§ **Your goal**:
Please give back an exact reproduction of the lines from the one with "has come back (02 R24). -/" through the end of the entries below, and no others.

*** Opening of Data for processing ***

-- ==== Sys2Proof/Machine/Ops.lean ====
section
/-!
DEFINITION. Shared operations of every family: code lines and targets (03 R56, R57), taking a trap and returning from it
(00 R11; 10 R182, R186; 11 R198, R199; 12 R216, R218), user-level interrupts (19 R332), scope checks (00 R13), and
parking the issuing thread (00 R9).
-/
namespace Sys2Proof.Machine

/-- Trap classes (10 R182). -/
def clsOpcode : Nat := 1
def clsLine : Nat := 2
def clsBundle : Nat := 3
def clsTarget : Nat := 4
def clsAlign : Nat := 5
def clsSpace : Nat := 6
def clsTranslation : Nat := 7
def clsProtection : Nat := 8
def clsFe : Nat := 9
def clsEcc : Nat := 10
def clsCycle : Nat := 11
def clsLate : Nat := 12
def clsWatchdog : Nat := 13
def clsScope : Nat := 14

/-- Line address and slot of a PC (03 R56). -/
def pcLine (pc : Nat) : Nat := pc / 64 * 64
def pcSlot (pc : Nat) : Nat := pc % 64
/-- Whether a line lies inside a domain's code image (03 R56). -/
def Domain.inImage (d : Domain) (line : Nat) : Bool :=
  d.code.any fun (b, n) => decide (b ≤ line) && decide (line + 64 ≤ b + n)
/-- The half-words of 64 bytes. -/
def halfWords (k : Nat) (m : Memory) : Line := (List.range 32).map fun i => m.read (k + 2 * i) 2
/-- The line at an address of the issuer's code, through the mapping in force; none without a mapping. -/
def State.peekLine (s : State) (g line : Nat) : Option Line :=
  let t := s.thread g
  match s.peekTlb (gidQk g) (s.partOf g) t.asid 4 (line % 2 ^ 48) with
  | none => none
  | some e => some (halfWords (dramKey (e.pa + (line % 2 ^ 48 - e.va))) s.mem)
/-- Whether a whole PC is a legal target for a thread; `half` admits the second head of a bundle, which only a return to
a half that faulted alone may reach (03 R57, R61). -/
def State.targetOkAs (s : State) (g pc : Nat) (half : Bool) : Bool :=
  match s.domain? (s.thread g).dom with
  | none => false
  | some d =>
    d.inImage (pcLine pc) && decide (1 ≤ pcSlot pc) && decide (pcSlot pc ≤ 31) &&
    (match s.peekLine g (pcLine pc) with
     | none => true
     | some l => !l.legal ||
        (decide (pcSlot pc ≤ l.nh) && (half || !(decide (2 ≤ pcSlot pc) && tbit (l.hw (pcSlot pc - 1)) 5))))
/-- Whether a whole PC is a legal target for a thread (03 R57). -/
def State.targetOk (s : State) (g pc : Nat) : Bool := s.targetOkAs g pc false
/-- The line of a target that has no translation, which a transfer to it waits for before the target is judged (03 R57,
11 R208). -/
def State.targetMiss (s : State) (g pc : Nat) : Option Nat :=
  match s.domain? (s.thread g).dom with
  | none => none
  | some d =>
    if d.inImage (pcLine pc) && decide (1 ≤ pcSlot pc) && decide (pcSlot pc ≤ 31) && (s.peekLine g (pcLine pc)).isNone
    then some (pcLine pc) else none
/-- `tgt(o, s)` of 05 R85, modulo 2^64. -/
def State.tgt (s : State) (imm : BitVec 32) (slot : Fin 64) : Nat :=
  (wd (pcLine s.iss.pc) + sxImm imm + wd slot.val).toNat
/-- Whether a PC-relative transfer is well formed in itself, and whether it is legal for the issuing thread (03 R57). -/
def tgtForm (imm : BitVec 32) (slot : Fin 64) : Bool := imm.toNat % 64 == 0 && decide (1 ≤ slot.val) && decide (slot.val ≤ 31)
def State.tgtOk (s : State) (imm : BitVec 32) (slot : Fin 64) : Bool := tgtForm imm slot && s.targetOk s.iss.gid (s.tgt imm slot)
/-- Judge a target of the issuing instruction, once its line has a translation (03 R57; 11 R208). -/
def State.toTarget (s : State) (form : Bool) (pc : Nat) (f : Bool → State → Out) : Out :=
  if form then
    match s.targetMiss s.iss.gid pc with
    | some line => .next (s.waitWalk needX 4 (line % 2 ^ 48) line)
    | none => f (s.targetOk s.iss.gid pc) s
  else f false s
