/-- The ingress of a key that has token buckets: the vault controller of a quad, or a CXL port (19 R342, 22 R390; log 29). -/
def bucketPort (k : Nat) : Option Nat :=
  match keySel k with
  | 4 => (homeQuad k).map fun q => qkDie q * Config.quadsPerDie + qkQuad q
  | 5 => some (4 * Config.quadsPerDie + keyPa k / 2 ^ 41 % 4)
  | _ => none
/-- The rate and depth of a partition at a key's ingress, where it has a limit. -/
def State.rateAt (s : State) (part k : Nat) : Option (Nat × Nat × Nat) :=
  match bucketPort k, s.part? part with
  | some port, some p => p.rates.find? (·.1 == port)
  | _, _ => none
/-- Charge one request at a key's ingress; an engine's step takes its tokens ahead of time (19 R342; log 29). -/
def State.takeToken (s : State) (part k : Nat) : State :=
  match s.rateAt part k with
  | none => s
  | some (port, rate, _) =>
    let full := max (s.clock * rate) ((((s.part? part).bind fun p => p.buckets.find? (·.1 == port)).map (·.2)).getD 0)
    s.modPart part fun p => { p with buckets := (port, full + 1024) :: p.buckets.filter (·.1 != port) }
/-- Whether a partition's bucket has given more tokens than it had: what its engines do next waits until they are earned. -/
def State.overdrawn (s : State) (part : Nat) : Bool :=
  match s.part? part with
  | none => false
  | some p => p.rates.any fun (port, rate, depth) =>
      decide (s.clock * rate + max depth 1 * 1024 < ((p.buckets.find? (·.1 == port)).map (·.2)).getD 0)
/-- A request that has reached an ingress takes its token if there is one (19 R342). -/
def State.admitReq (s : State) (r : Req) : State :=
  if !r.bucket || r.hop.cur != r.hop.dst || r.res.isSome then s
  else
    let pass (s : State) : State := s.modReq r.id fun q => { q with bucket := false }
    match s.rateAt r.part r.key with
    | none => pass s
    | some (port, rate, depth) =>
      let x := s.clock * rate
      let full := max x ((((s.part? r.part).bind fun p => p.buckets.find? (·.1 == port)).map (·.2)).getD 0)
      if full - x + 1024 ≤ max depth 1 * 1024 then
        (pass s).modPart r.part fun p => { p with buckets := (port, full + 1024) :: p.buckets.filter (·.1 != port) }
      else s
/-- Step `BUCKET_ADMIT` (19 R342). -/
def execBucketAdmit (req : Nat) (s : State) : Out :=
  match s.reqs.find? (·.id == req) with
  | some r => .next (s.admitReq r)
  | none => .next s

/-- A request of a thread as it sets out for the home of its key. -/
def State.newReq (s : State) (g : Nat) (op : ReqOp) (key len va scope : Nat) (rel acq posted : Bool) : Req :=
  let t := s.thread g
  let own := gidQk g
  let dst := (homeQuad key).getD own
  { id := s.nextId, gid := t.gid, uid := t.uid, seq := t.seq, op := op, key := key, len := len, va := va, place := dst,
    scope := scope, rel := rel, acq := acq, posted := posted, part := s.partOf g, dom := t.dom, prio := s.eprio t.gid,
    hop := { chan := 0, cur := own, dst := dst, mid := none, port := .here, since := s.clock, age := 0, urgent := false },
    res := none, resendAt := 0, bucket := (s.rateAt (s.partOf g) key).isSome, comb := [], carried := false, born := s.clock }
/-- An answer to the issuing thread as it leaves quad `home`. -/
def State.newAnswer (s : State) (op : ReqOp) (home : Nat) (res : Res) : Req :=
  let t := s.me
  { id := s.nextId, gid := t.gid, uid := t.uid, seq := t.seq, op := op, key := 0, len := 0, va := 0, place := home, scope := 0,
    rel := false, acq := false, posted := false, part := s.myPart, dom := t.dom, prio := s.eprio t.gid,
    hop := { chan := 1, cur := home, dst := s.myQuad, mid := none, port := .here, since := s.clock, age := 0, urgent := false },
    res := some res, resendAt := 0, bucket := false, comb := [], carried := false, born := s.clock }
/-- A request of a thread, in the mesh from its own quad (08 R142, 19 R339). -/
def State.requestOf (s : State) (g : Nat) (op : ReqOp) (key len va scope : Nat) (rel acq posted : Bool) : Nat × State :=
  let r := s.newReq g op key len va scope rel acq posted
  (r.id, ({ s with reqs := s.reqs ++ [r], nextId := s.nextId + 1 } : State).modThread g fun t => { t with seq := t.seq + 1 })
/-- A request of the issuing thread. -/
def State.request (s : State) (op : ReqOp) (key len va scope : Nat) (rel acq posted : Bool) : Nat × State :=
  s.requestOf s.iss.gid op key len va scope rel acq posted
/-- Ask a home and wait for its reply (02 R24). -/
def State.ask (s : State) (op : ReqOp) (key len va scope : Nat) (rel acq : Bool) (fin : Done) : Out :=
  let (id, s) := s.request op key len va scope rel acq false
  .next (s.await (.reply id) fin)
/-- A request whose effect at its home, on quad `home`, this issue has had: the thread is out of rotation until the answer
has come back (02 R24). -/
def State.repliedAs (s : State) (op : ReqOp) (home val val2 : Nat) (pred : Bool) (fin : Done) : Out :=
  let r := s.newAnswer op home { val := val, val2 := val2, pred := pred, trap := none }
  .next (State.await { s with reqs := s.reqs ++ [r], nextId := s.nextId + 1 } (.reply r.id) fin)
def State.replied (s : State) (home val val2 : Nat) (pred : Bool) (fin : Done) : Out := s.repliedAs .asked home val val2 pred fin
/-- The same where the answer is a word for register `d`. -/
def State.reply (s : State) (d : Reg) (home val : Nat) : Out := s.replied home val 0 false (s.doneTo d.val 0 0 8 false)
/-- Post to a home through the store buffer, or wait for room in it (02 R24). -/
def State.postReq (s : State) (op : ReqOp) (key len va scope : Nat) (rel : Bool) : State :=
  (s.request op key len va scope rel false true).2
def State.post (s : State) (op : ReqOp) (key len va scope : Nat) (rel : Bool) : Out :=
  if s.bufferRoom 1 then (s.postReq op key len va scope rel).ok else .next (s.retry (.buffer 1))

*** Close of Data for processing ***

§ **Finished exercise**:
has come back (02 R24). -/
def State.repliedAs (s : State) (op : ReqOp) (home val val2 : Nat) (pred : Bool) (fin : Done) : Out :=
  let r := s.newAnswer op home { val := val, val2 := val2, pred := pred, trap := none }
  .next (State.await { s with reqs := s.reqs ++ [r], nextId := s.nextId + 1 } (.reply r.id) fin)
def State.replied (s : State) (home val val2 : Nat) (pred : Bool) (fin : Done) : Out := s.repliedAs .asked home val val2 pred fin
/-- The same where the answer is a word for register `d`. -/
def State.reply (s : State) (d : Reg) (home val : Nat) : Out := s.replied home val 0 false (s.doneTo d.val 0 0 8 false)
/-- Post to a home through the store buffer, or wait for room in it (02 R24). -/
def State.postReq (s : State) (op : ReqOp) (key len va scope : Nat) (rel : Bool) : State :=
  (s.request op key len va scope rel false true).2
def State.post (s : State) (op : ReqOp) (key len va scope : Nat) (rel : Bool) : Out :=
  if s.bufferRoom 1 then (s.postReq op key len va scope rel).ok else .next (s.retry (.buffer 1))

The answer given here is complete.